Quality of the adjacency reconstruction for each dataset, with single gene indels (I=1, top plot) and with indel size [1,5] (I=5, bottom plot). Each column group represents the average results of RINGO (with custom adjacency weights and branch length estimation with ME), MLGO and MGRA on each dataset, with the percentage of true positives and false positives, when comparing the simulated adjacencies and the reconstructed adjacencies in all internal nodes of the simulated trees

Table 1 Average adjacency reconstruction, in terms of true positives (TP) and false positives (FP) for all tested algorithms, for all datasets grouped by tree diameter

In datasets with small amount of evolution (D=0.5 and D=1), specially with unitary indels (I=1), MGRA has a slightly better quality than the two others.

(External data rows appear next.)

/-! ## The decoder -/

/-- The integer arithmetic, OP 0x01 (R264). -/
def decode01 (i : StrandId) (w : Word) : Option Instr :=
  match (fnOf w).toNat with
  | 0x000 => some (.add i (.ofWord w))
  | 0x001 => some (.sub i (.ofWord w))
  | 0x002 => some (.adc i (.ofWord w))
  | 0x003 => some (.sbc i (.ofWord w))
  | 0x004 => some (.neg i (.ofWord w))
  | 0x005 => some (.abs i (.ofWord w))
  | 0x006 => some (.min i (.ofWord w))
  | 0x007 => some (.max i (.ofWord w))
  | _ => none

/-- The logical, OP 0x02 (R267). -/
def decode02 (i : StrandId) (w : Word) : Option Instr :=
  match (fnOf w).toNat with
  | 0x000 => some (.and i (.ofWord w))
  | 0x001 => some (.or i (.ofWord w))
  | 0x002 => some (.xor i (.ofWord w))
  | 0x003 => some (.andn i (.ofWord w))
  | 0x004 => some (.orn i (.ofWord w))
  | 0x005 => some (.xnor i (.ofWord w))
  | _ => none

/-- The shifts, OP 0x03 (R268). -/
def decode03 (i : StrandId) (w : Word) : Option Instr :=
  match (fnOf w).toNat with
  | 0x000 => some (.shl i (.ofWord w))
  | 0x001 => some (.shr i (.ofWord w))
  | 0x002 => some (.asr i (.ofWord w))
  | 0x003 => some (.ror i (.ofWord w))
  | 0x004 => some (.asrr i (.ofWord w))
  | _ => none

/-- The bit fields, OP 0x04, with LEN in FN 10:5 (R270). -/
def decode04 (i : StrandId) (w : Word) : Option Instr :=
  let len : BitVec 6 := (fnOf w).extractLsb' 5 6
  match ((fnOf w).extractLsb' 0 5).toNat with
  | 0x00 => some (.extu i len (.ofWord w))
  | 0x01 => some (.exts i len (.ofWord w))
  | 0x02 => some (.ins i len (.ofWord w))
  | 0x03 => some (.clz i len (.ofWord w))
  | 0x04 => some (.ctz i len (.ofWord w))
  | 0x05 => some (.popc i len (.ofWord w))
  | 0x06 => some (.brev i len (.ofWord w))
  | _ => none

/-- The multiply to a word, OP 0x10 (R272). -/
def decode10 (i : StrandId) (w : Word) : Option Instr :=
  match (fnOf w).toNat with
  | 0x000 => some (.mul i (.ofWord w))
  | 0x001 => some (.mulh i (.ofWord w))
  | _ => none

/-- The accumulators, OP 0x11 (R273). -/
def decode11 (i : StrandId) (w : Word) : Option Instr :=
  match (fnOf w).toNat with
  | 0x000 => some (.mula i (.ofWord w))
  | 0x001 => some (.mac i (.ofWord w))
  | 0x002 => some (.msu i (.ofWord w))
  | 0x003 => some (.clra i (.ofWord w))
  | _ => none

/-- The accumulators and words, OP 0x12 (R274). -/
def decode12 (i : StrandId) (w : Word) : Option Instr :=
  match (fnOf w).toNat with
  | 0x000 => some (.narw i (.ofWord w))
  | 0x001 => some (.mfah i (.ofWord w))
  | 0x002 => some (.mfal i (.ofWord w))
  | 0x003 => some (.mta i (.ofWord w))
  | _ => none

/-- The conversions, OP 0x13 (R275). -/
def decode13 (i : StrandId) (w : Word) : Option Instr :=
  match (fnOf w).toNat with
  | 0x000 => some (.cvq24 i (.ofWord w))
  | 0x001 => some (.cvq47 i (.ofWord w))
  | 0x002 => some (.cvi24 i (.ofWord w))
  | 0x003 => some (.cv24i i (.ofWord w))
  | _ => none

/-- The indirect branch, OP 0x21 (R281). -/
def decode21 (i : StrandId) (w : Word) : Option Instr :=
  match (fnOf w).toNat with
  | 0x000 => some (.br i (.ofWord w))
  | _ => none

/-- The compares, selects and status, OP 0x24 (R282). -/
def decode24 (i : StrandId) (w : Word) : Option Instr :=
  match (fnOf w).toNat with
  | 0x000 => some (.cmp i (.ofWord w))
  | 0x001 => some (.cmn i (.ofWord w))
  | 0x002 => some (.tst i (.ofWord w))
  | 0x003 => some (.sel i (.ofWord w))
  | 0x004 => some (.setc i (.ofWord w))
  | 0x010 => some (.mfst i (.ofWord w))
  | 0x011 => some (.mtst i (.ofWord w))
  | 0x012 => some (.stclr i (.ofWord w))
  | 0x013 => some (.stset i (.ofWord w))
  | _ => none

/-- The division and square root, OP 0x28 (R292). -/
def decode28 (i : StrandId) (w : Word) : Option Instr :=
  match xfnOf w with
  | 0x00 => some (.divs i (.ofWord w))
  | 0x01 => some (.divu i (.ofWord w))
  | 0x02 => some (.rems i (.ofWord w))
  | 0x03 => some (.remu i (.ofWord w))
  | 0x04 => some (.divq24 i (.ofWord w))
  | 0x05 => some (.divq47 i (.ofWord w))
  | 0x08 => some (.isqrt i (.ofWord w))
  | 0x09 => some (.sqrtq24 i (.ofWord w))
  | 0x0A => some (.sqrtq47 i (.ofWord w))
  | _ => none

/-- The rotation, OP 0x29 (R294). -/
def decode29 (i : StrandId) (w : Word) : Option Instr :=
  match xfnOf w with
  | 0x00 => some (.sincos i (.ofWord w))
  | 0x01 => some (.polar i (.ofWord w))
  | 0x02 => some (.rotv i (.ofWord w))
  | _ => none

/-- The RAM atomics, OP 0x2A (R296). -/
def decode2A (i : StrandId) (w : Word) : Option Instr :=
  match xfnOf w with
  | 0x00 => some (.amswap i (.ofWord w))
  | 0x01 => some (.amadd i (.ofWord w))
  | 0x02 => some (.amand i (.ofWord w))
  | 0x03 => some (.amor i (.ofWord w))
  | 0x04 => some (.amxor i (.ofWord w))
  | 0x05 => some (.amcas i (.ofWord w))
  | _ => none

/-- The persist, OP 0x2B (R298). -/
def decode2B (i : StrandId) (w : Word) : Option Instr :=
  match xfnOf w with
  | 0x00 => some (.persist i (.ofWord w))
  | _ => none

/-- The remote access, OP 0x2C (R304). -/
def decode2C (i : StrandId) (w : Word) : Option Instr :=
  match xfnOf w with
  | 0x00 => some (.rld i (.ofWord w))
  | 0x01 => some (.rst i (.ofWord w))
  | _ => none

/-- The network send, OP 0x2D (R307). -/
def decode2D (i : StrandId) (w : Word) : Option Instr :=
  match xfnOf w with
  | 0x00 => some (.nsend i (.ofWord w))
  | _ => none

/-- The events, OP 0x2E (R310). -/
def decode2E (i : StrandId) (w : Word) : Option Instr :=
  match xfnOf w with
  | 0x00 => some (.sig i (.ofWord w))
  | 0x01 => some (.wait i (.ofWord w))
  | 0x02 => some (.wmon i (.ofWord w))
  | 0x03 => some (.wmoff i (.ofWord w))
  | 0x04 => some (.sync i (.ofWord w))
  | _ => none

/-- The strands and time, OP 0x2F (R313). -/
def decode2F (i : StrandId) (w : Word) : Option Instr :=
  match xfnOf w with
  | 0x00 => some (.spawn i (.ofWord w))
  | 0x01 => some (.endStrand i (.ofWord w))
  | 0x02 => some (.park i (.ofWord w))
  | 0x03 => some (.resume i (.ofWord w))
  | 0x04 => some (.free i (.ofWord w))
  | 0x05 => some (.setcls i (.ofWord w))
  | 0x06 => some (.self i (.ofWord w))
  | 0x07 => some (.rdt i (.ofWord w))
  | _ => none

/-- The supervisor call of a service, OP 0x30 (R315), by IMM16; present is the operand of CLEAR that comes from outside the word. A
word whose IMM16 is no assigned service spells a TAKE with that IMM16, which R315 refuses or R251 faults. Log entry 13, DEDUCED. -/
def decode30 (i : StrandId) (present : BitVec 13) (w : Word) : Option Instr :=
  let x := FmtX.ofWord w
  if xfnOf w ≠ 0 then none
  else match x.imm.toNat with
  | 0x002 => some (.giveCourse i x)
  | 0x003 => some (.queryState i x)
  | 0x010 => some (.tuneMotor i x)
  | 0x011 => some (.moveTo i x)
  | 0x012 => some (.moveVel i x)
  | 0x013 => some (.stopMotion i x)
  | 0x014 => some (.holdCapo i x)
  | 0x015 => some (.releaseHold i x)
  | 0x016 => some (.profclr i x)
  | 0x017 => some (.limitCurrent i x)
  | 0x018 => some (.clearFault i x present)
  | 0x020 => some (.parget i x)
  | 0x021 => some (.parset i x)
  | 0x022 => some (.mrecget i x)
  | 0x023 => some (.polreload i x)
  | _ => some (.takeCourse i x)

/-- The instruction that a strand's word spells (R250); none where OP, FN or XFN is not assigned (R251, R317). Log entry 3, DESIGN CHOICE. -/
def decodeIbben (i : StrandId) (present : BitVec 13) (w : Word) : Option Instr :=
  match opOf w with
  | 0x01 => decode01 i w
  | 0x02 => decode02 i w
  | 0x03 => decode03 i w
  | 0x04 => decode04 i w
  | 0x08 => some (.addi i (.ofWord w))
  | 0x09 => some (.subi i (.ofWord w))
  | 0x0A => some (.andi i (.ofWord w))
  | 0x0B => some (.ori i (.ofWord w))
  | 0x0C => some (.xori i (.ofWord w))
  | 0x0D => some (.shi i (.ofWord w))
  | 0x0E => some (.rsbi i (.ofWord w))
  | 0x10 => decode10 i w
  | 0x11 => decode11 i w
  | 0x12 => decode12 i w
  | 0x13 => decode13 i w
  | 0x14 => some (.li i (.ofWord w))
  | 0x15 => some (.lipc i (.ofWord w))
  | 0x18 => some (.ld i (.ofWord w))
  | 0x19 => some (.st i (.ofWord w))
  | 0x1A => some (.lea i (.ofWord w))
  | 0x20 => some (.b i (.ofWord w))
  | 0x21 => decode21 i w
  | 0x24 => decode24 i w
  | 0x28 => decode28 i w
  | 0x29 => decode29 i w
  | 0x2A => decode2A i w
  | 0x2B => decode2B i w
  | 0x2C => decode2C i w
  | 0x2D => decode2D i w
  | 0x2E => decode2E i w
  | 0x2F => decode2F i w
  | 0x30 => decode30 i present w
  | _ => none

But, as soon as the rearrangement rate increases, MGRA quality decreases rapidly, while RINGO and MLGO quality seems to decrease in a slower, somewhat linear rate.

At higher rates (D>1), MLGO has a slightly higher number of true positives, but at the cost of a much higher number of false positives. RINGO is a more conservative method, with the smallest number of false positives in all datasets.

When comparing the datasets with I=1 versus I=5, we notice a decrease in quality for all algorithms for the larger indels, but MGRA has a slightly larger loss of quality, specially at higher rates of evolution. In fact, in most datasets with I=1, increasing the indel probability P also increases the quality of MGRA, while the opposite happens for I=5. We believe that this might be a consequence of the way that MGRA models the prosthetic chromosomes by adding an edge v t,v h for each missing gene, which implicitly assumes that this gene is part of an unitary indel. In that respect, using a DCJ indel model such as the one in RINGO, that allows for block indels, will give better results when block indels do occur, which we believe is the more realistic case.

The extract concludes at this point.